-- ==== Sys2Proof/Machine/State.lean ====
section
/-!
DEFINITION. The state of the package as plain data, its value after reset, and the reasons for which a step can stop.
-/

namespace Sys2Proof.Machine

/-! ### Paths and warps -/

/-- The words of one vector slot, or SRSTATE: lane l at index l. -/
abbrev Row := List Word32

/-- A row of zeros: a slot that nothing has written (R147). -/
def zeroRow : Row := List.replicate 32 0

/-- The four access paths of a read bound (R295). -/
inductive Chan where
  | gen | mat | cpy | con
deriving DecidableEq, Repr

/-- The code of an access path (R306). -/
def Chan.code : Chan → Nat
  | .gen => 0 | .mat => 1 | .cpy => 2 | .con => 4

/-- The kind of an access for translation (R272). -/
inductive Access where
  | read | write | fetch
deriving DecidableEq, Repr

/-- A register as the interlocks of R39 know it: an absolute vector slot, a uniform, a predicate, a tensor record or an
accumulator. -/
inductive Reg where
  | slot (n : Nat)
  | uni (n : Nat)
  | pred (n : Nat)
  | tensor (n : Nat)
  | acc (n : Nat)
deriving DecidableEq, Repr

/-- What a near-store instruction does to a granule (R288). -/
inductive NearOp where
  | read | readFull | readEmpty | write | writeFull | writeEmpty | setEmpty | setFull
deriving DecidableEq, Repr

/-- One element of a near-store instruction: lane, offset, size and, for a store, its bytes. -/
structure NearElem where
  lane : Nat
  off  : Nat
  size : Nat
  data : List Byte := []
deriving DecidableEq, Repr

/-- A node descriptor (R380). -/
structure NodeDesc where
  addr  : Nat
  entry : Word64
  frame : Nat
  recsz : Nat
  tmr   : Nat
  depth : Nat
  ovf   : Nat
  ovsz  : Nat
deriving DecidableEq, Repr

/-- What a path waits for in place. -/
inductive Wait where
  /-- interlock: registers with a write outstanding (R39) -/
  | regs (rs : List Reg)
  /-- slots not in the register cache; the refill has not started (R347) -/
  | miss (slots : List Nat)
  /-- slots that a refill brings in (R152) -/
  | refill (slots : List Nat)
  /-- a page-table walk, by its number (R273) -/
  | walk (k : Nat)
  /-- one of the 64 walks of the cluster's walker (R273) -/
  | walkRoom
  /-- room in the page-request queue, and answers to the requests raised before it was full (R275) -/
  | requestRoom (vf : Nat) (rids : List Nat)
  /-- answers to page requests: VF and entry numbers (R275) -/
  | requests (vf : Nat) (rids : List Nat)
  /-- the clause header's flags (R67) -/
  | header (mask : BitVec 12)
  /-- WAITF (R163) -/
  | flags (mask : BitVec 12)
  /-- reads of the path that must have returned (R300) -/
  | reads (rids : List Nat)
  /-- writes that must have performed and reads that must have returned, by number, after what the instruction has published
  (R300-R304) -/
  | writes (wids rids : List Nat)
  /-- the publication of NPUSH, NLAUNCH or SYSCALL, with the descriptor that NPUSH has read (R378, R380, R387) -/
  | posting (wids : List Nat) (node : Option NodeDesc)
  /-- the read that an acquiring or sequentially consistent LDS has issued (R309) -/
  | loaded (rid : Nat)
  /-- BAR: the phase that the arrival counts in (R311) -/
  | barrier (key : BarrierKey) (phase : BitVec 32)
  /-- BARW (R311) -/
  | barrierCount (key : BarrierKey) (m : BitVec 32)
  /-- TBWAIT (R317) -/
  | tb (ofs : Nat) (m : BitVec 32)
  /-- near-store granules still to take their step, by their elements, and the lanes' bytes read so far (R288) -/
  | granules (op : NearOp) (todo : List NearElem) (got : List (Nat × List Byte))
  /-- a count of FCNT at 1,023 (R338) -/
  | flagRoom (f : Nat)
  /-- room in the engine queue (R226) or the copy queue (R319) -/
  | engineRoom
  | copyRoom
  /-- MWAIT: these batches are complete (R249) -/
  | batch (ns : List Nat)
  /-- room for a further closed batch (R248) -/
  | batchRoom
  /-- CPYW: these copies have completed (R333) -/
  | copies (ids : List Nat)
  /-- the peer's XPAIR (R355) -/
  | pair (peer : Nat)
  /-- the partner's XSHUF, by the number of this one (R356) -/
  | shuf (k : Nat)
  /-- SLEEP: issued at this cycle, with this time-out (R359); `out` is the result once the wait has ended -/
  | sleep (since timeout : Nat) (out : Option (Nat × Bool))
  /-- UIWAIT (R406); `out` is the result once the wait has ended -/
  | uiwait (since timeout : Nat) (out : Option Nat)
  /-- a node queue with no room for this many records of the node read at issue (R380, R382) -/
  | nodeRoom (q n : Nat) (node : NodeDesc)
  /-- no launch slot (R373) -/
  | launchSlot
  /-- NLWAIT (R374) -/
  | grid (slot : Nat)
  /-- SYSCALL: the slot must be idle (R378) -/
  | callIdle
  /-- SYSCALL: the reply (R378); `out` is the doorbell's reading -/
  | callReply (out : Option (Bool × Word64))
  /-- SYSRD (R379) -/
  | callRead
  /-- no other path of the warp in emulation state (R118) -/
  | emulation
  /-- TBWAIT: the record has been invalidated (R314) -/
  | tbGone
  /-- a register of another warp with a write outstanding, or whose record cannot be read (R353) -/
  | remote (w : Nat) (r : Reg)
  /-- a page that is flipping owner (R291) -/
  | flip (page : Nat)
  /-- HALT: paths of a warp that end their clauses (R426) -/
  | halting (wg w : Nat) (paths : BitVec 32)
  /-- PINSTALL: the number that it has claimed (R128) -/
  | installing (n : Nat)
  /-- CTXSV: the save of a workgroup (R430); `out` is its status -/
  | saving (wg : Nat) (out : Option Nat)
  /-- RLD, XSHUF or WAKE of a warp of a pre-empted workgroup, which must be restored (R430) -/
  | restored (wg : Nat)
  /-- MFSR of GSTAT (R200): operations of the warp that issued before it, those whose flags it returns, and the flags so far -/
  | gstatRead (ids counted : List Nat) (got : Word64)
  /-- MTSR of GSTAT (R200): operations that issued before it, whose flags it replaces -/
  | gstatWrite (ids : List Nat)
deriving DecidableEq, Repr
*-*-*
* **Problem to solve**
Please return each line of the data above in which the word "restored" occurs.

* **Result for this exercise**
  /-- RLD, XSHUF or WAKE of a warp of a pre-empted workgroup, which must be restored (R430) -/
  | restored (wg : Nat)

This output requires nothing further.